Items from a dataset:
__________
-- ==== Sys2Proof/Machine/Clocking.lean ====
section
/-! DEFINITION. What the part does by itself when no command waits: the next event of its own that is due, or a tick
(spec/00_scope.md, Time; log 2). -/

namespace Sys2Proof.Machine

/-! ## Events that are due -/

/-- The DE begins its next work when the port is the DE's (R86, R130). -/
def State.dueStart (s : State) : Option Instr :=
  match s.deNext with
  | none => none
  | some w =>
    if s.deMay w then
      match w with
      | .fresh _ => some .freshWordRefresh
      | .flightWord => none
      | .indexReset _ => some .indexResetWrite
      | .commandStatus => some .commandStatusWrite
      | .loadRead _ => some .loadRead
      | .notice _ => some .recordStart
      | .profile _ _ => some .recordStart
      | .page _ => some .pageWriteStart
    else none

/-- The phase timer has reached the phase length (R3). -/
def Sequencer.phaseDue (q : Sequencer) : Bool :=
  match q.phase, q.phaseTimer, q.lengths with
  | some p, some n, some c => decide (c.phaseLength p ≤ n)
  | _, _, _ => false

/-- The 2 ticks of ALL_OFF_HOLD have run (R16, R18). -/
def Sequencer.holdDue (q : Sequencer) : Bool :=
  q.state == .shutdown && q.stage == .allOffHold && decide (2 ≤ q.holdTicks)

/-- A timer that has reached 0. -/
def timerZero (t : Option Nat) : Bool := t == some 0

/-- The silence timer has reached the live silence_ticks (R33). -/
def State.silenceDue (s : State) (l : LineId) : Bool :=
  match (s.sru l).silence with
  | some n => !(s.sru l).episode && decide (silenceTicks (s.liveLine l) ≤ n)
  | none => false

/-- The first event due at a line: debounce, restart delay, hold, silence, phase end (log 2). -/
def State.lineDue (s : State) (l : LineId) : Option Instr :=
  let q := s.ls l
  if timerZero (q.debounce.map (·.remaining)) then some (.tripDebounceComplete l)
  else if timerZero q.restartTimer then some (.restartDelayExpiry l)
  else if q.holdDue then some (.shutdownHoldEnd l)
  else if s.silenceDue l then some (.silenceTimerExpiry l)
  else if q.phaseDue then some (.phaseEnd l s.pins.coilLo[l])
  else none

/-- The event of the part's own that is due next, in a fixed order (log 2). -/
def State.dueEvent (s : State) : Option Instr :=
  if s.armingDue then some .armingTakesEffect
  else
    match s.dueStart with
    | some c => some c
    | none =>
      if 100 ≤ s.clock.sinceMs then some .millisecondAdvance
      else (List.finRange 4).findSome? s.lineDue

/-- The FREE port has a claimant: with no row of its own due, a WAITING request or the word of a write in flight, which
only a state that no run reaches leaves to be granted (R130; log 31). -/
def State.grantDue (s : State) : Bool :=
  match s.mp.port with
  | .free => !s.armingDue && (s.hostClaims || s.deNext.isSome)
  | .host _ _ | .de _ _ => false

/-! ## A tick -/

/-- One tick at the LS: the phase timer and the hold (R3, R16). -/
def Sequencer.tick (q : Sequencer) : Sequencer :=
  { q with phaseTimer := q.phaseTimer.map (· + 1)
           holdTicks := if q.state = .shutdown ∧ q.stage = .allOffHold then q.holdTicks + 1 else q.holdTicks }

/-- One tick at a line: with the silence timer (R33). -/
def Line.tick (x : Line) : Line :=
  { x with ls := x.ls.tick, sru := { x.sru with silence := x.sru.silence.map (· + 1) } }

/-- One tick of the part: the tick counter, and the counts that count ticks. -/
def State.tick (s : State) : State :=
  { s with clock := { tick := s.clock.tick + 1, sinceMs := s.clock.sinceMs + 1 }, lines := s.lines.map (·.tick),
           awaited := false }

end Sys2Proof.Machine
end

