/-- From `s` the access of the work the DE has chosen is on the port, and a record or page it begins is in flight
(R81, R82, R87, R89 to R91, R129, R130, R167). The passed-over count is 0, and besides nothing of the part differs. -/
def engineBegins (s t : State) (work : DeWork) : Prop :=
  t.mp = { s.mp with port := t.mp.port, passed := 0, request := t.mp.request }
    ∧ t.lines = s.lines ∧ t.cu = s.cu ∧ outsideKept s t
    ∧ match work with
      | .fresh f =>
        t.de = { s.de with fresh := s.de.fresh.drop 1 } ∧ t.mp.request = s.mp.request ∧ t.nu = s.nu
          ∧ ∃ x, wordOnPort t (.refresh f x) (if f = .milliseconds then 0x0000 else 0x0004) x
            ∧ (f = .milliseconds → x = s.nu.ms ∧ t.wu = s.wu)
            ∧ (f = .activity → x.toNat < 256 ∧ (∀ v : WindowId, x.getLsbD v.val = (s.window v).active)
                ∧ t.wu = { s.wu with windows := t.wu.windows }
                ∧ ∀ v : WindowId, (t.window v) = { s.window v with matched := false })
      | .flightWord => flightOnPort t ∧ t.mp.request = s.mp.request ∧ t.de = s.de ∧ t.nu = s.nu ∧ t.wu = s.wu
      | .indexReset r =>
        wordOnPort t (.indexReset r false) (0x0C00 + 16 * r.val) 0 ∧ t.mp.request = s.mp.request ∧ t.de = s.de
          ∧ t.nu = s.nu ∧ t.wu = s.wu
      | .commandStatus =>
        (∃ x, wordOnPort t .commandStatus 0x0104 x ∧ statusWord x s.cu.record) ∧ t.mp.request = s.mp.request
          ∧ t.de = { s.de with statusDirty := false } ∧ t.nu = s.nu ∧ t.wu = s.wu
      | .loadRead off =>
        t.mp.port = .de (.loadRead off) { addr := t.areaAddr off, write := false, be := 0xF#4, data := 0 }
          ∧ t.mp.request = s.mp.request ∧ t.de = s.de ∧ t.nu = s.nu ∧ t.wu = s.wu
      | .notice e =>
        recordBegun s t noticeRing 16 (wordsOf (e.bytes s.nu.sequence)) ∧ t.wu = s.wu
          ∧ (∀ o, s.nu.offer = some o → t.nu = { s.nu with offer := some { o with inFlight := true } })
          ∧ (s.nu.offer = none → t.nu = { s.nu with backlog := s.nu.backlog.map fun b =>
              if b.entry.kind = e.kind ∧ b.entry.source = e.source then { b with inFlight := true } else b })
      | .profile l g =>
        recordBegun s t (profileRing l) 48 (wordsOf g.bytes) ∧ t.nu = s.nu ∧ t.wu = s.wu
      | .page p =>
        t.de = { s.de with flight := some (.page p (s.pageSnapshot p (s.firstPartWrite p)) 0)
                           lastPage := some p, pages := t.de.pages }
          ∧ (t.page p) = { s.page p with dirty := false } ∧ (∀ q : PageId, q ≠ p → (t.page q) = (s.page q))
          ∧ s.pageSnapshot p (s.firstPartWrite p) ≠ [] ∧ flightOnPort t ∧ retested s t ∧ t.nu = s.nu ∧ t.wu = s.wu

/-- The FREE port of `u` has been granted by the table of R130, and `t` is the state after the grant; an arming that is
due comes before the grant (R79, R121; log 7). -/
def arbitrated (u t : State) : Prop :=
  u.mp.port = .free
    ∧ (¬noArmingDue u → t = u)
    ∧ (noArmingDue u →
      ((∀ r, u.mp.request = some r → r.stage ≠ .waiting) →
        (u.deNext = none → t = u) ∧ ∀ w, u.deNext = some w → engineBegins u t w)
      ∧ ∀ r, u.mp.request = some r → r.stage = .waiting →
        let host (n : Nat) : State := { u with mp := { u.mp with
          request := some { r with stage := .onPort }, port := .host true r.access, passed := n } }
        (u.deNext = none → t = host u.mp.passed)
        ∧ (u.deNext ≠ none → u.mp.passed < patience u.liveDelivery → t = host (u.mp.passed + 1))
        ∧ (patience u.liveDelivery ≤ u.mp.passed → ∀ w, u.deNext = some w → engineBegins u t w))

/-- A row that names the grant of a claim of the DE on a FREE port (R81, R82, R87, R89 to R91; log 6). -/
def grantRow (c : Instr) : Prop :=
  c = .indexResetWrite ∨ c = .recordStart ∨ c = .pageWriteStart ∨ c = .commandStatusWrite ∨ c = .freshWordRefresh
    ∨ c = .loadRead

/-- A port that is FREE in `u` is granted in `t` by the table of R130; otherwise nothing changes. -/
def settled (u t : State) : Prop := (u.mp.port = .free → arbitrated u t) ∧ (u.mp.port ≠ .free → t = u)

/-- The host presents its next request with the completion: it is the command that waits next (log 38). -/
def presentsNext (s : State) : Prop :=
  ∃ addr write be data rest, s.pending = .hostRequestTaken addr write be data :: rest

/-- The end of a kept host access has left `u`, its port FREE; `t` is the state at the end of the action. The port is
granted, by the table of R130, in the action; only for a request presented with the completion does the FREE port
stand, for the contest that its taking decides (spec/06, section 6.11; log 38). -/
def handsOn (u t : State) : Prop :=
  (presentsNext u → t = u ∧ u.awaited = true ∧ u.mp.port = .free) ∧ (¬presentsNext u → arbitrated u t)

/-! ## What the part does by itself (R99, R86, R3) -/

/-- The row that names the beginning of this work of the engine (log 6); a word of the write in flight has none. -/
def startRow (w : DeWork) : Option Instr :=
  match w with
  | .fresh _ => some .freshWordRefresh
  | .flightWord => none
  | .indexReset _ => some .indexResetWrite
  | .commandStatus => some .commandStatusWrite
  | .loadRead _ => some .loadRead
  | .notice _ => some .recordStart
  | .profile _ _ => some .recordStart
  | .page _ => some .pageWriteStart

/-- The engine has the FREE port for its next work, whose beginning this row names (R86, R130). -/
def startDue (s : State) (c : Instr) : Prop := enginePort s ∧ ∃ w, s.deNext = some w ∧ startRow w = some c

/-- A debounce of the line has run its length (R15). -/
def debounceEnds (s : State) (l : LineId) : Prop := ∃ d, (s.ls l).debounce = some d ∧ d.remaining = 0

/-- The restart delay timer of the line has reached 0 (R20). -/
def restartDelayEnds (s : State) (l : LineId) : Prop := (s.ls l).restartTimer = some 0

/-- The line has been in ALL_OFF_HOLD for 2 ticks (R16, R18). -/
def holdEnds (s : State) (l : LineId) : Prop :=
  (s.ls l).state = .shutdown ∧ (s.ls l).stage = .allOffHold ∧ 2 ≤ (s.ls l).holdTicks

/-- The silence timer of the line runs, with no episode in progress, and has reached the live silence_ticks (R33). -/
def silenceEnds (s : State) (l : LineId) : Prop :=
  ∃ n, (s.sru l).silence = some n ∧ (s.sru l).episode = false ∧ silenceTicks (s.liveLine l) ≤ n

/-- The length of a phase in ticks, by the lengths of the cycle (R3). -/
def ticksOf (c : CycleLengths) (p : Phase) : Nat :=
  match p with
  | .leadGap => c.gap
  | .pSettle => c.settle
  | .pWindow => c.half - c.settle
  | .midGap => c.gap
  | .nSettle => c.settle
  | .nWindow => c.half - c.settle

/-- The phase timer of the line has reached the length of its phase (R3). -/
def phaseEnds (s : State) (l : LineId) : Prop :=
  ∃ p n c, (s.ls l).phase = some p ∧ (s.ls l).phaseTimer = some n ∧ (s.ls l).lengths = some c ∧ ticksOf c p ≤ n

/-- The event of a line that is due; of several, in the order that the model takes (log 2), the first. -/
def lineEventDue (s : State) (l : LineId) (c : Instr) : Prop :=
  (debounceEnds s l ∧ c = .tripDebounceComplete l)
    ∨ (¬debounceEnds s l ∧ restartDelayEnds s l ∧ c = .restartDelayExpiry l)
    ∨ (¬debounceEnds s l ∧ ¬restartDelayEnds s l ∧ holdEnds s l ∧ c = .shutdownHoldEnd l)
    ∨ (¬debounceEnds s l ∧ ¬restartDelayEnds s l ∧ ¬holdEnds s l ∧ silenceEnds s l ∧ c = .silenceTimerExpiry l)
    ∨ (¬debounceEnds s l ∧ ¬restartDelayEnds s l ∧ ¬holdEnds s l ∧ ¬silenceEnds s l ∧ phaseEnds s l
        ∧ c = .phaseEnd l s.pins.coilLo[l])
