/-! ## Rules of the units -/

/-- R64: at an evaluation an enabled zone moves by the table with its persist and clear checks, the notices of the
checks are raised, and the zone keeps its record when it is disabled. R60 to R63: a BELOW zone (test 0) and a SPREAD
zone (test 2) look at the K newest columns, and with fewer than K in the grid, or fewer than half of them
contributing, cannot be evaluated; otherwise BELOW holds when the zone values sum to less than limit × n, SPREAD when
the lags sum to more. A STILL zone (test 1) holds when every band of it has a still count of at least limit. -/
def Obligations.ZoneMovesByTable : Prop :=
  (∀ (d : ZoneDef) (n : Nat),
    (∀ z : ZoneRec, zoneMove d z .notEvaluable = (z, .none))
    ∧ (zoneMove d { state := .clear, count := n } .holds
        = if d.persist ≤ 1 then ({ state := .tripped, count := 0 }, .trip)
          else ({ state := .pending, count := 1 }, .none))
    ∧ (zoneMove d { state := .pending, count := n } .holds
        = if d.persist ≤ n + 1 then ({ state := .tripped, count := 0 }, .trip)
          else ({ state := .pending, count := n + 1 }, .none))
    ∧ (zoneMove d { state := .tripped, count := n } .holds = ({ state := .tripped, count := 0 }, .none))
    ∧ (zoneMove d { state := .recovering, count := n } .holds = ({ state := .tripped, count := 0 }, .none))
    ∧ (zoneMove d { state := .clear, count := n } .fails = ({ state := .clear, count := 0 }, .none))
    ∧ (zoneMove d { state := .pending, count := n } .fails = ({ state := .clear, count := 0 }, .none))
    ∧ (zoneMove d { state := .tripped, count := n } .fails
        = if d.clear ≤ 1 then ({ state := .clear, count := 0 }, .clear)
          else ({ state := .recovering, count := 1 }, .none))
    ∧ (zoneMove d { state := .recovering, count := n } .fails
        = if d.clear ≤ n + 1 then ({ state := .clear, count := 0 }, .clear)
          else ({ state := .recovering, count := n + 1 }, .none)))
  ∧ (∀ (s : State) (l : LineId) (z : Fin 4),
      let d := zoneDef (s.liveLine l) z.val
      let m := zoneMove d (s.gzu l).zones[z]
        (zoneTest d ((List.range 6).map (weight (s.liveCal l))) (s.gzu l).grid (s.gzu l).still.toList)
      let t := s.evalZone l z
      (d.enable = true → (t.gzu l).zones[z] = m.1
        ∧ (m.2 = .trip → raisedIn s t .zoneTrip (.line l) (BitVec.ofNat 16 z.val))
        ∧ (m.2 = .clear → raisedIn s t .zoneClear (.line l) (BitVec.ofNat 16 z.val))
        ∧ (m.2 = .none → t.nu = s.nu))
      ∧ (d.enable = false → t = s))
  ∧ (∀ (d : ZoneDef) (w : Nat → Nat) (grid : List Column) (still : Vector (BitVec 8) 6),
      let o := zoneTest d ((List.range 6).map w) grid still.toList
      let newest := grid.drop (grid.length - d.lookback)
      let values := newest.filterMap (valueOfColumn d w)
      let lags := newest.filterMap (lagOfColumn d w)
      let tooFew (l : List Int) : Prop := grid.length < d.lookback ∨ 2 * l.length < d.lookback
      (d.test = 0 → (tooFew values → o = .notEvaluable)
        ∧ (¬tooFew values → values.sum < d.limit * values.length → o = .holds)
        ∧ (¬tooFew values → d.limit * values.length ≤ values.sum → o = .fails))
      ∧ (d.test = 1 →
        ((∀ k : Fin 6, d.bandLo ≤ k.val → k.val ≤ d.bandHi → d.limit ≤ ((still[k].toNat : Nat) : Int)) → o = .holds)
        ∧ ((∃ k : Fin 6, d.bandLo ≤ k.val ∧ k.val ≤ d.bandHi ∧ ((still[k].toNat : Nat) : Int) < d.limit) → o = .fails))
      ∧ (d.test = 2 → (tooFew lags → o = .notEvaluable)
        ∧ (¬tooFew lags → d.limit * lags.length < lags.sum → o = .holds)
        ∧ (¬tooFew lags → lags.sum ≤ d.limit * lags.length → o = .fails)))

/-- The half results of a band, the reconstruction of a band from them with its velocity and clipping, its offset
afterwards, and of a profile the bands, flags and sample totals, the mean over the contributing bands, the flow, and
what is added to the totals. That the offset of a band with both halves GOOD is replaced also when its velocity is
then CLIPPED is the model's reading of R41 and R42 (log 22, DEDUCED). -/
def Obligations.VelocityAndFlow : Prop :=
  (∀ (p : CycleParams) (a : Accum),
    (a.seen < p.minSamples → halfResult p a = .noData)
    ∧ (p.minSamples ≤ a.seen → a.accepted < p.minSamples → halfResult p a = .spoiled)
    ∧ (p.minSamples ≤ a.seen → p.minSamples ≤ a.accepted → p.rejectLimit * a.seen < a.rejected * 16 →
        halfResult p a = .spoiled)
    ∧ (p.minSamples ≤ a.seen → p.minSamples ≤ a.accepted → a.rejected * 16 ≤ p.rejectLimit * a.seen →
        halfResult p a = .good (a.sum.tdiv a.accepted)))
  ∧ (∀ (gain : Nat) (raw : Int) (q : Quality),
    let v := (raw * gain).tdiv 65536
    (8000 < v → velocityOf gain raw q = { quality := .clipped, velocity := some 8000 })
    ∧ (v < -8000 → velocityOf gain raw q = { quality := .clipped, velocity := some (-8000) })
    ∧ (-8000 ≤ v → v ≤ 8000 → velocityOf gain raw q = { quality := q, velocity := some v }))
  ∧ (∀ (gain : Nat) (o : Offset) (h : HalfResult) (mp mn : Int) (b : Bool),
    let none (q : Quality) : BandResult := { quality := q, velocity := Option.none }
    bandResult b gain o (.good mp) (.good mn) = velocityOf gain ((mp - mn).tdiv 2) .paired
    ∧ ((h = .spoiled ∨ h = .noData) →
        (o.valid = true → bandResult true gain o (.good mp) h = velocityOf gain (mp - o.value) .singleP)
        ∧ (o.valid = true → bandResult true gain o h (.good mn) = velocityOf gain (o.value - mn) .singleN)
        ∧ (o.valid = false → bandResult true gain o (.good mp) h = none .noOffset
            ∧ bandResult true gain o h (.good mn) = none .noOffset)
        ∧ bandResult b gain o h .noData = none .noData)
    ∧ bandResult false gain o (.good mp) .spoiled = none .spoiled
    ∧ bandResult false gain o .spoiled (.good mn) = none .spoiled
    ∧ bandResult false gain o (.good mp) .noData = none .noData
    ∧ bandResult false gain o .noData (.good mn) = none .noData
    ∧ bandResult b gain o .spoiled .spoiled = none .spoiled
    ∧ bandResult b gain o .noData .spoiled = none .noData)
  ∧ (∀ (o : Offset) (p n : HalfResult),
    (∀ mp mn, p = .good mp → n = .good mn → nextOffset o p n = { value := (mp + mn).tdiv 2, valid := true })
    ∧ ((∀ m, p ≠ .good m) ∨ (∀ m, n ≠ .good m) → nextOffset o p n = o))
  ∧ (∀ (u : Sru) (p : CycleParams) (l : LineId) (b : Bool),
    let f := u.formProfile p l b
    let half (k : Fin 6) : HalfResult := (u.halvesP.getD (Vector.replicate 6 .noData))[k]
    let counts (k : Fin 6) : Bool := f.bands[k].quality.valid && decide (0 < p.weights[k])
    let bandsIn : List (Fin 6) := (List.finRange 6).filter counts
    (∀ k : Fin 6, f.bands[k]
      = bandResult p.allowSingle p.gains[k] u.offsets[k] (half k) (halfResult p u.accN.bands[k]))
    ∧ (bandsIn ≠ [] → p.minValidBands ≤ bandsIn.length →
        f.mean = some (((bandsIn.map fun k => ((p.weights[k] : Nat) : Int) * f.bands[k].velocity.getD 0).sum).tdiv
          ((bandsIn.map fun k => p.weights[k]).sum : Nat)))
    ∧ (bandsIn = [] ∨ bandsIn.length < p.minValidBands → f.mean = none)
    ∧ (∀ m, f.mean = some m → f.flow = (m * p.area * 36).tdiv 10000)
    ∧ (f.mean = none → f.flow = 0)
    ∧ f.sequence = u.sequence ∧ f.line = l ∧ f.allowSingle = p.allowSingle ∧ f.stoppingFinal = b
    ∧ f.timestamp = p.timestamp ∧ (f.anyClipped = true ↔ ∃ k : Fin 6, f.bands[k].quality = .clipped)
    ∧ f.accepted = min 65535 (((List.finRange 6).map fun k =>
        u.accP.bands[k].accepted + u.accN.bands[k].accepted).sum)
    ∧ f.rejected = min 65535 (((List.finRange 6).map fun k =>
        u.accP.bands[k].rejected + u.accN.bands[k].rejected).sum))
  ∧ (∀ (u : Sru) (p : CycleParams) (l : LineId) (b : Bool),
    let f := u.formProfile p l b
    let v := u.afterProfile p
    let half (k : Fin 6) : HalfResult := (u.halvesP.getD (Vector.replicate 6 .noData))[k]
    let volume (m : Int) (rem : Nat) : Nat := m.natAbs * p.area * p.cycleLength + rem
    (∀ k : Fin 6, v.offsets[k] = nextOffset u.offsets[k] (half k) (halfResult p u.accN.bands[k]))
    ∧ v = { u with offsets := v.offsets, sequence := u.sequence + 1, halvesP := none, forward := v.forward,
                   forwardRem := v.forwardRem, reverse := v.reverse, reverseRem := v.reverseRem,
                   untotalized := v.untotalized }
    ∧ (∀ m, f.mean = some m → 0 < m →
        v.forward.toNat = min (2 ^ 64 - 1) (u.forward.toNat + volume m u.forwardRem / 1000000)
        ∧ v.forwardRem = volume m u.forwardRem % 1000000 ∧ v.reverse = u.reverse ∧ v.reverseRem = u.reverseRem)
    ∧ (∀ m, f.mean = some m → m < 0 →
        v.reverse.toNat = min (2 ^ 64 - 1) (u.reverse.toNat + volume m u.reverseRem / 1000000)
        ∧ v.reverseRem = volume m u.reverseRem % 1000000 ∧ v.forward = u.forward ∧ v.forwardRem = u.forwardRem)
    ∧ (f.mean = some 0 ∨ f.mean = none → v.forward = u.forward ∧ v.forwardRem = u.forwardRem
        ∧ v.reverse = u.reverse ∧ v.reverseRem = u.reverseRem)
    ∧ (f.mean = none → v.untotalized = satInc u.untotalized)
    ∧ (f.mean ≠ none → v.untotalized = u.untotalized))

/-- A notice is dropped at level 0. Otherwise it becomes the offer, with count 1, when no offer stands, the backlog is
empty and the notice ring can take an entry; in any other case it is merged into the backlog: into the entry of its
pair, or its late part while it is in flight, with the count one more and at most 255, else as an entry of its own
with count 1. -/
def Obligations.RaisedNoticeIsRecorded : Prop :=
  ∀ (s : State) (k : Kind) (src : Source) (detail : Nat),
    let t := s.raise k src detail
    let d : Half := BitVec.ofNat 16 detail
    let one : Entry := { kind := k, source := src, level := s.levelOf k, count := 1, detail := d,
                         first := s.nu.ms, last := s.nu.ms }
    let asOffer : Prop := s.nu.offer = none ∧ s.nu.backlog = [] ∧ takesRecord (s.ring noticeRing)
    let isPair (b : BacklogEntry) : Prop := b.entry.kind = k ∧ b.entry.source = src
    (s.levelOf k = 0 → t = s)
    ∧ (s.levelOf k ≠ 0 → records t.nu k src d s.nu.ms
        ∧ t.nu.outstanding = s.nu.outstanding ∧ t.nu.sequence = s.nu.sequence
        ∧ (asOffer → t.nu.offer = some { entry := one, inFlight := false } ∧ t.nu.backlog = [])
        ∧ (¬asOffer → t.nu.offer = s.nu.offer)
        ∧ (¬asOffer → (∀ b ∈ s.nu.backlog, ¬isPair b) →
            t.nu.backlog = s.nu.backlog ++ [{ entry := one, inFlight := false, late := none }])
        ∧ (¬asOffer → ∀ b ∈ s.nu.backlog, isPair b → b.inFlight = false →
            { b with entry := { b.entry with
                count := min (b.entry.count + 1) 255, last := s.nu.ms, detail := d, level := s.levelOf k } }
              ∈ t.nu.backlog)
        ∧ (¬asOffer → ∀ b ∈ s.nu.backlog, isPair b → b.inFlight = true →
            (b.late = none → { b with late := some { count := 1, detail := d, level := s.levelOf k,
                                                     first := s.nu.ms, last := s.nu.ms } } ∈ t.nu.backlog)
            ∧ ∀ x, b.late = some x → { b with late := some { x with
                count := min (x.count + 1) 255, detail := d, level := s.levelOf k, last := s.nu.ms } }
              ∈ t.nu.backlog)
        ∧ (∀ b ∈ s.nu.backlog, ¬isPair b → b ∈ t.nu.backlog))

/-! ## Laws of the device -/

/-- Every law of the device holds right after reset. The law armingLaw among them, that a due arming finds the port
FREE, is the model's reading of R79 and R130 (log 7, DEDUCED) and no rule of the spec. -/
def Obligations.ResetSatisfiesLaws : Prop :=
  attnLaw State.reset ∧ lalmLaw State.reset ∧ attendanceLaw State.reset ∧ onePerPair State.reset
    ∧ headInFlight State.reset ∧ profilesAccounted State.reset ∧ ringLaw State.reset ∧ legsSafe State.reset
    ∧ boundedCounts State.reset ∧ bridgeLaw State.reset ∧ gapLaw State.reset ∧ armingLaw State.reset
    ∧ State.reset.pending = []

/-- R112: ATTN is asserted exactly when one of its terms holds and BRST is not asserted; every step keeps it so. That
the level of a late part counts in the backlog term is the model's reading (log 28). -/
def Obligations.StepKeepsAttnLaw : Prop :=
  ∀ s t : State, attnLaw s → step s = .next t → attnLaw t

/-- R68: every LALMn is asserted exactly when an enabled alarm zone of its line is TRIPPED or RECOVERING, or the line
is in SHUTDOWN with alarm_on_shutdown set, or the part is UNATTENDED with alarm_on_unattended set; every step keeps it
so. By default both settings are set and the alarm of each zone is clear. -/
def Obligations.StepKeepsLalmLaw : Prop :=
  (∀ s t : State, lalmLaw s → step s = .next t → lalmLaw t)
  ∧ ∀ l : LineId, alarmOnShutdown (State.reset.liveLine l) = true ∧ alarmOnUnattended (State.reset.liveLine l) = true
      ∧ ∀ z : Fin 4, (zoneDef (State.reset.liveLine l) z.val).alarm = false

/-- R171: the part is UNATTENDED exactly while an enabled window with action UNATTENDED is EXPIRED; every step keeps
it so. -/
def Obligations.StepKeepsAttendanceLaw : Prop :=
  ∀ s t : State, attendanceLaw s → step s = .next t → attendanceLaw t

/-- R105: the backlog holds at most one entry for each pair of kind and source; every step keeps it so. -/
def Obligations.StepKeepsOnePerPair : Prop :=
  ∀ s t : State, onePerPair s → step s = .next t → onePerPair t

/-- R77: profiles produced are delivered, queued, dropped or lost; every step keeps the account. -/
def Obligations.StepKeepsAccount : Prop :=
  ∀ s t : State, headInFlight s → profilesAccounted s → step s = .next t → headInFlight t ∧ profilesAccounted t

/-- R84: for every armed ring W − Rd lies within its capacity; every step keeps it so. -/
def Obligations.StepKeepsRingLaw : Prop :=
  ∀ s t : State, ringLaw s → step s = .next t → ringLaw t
__________
Look above for the line with "(log 38). -/" and the line with "def silenceEnds (s"; transcribe both and all lines in between, exactly, and nothing else.

/-- The host presents its next request with the completion: it is the command that waits next (log 38). -/
def presentsNext (s : State) : Prop :=
  ∃ addr write be data rest, s.pending = .hostRequestTaken addr write be data :: rest

/-- The end of a kept host access has left `u`, its port FREE; `t` is the state at the end of the action. The port is
granted, by the table of R130, in the action; only for a request presented with the completion does the FREE port
stand, for the contest that its taking decides (spec/06, section 6.11; log 38). -/
def handsOn (u t : State) : Prop :=
  (presentsNext u → t = u ∧ u.awaited = true ∧ u.mp.port = .free) ∧ (¬presentsNext u → arbitrated u t)

/-! ## What the part does by itself (R99, R86, R3) -/

/-- The row that names the beginning of this work of the engine (log 6); a word of the write in flight has none. -/
def startRow (w : DeWork) : Option Instr :=
  match w with
  | .fresh _ => some .freshWordRefresh
  | .flightWord => none
  | .indexReset _ => some .indexResetWrite
  | .commandStatus => some .commandStatusWrite
  | .loadRead _ => some .loadRead
  | .notice _ => some .recordStart
  | .profile _ _ => some .recordStart
  | .page _ => some .pageWriteStart

/-- The engine has the FREE port for its next work, whose beginning this row names (R86, R130). -/
def startDue (s : State) (c : Instr) : Prop := enginePort s ∧ ∃ w, s.deNext = some w ∧ startRow w = some c

/-- A debounce of the line has run its length (R15). -/
def debounceEnds (s : State) (l : LineId) : Prop := ∃ d, (s.ls l).debounce = some d ∧ d.remaining = 0

/-- The restart delay timer of the line has reached 0 (R20). -/
def restartDelayEnds (s : State) (l : LineId) : Prop := (s.ls l).restartTimer = some 0

/-- The line has been in ALL_OFF_HOLD for 2 ticks (R16, R18). -/
def holdEnds (s : State) (l : LineId) : Prop :=
  (s.ls l).state = .shutdown ∧ (s.ls l).stage = .allOffHold ∧ 2 ≤ (s.ls l).holdTicks

/-- The silence timer of the line runs, with no episode in progress, and has reached the live silence_ticks (R33). -/
def silenceEnds (s : State) (l : LineId) : Prop :=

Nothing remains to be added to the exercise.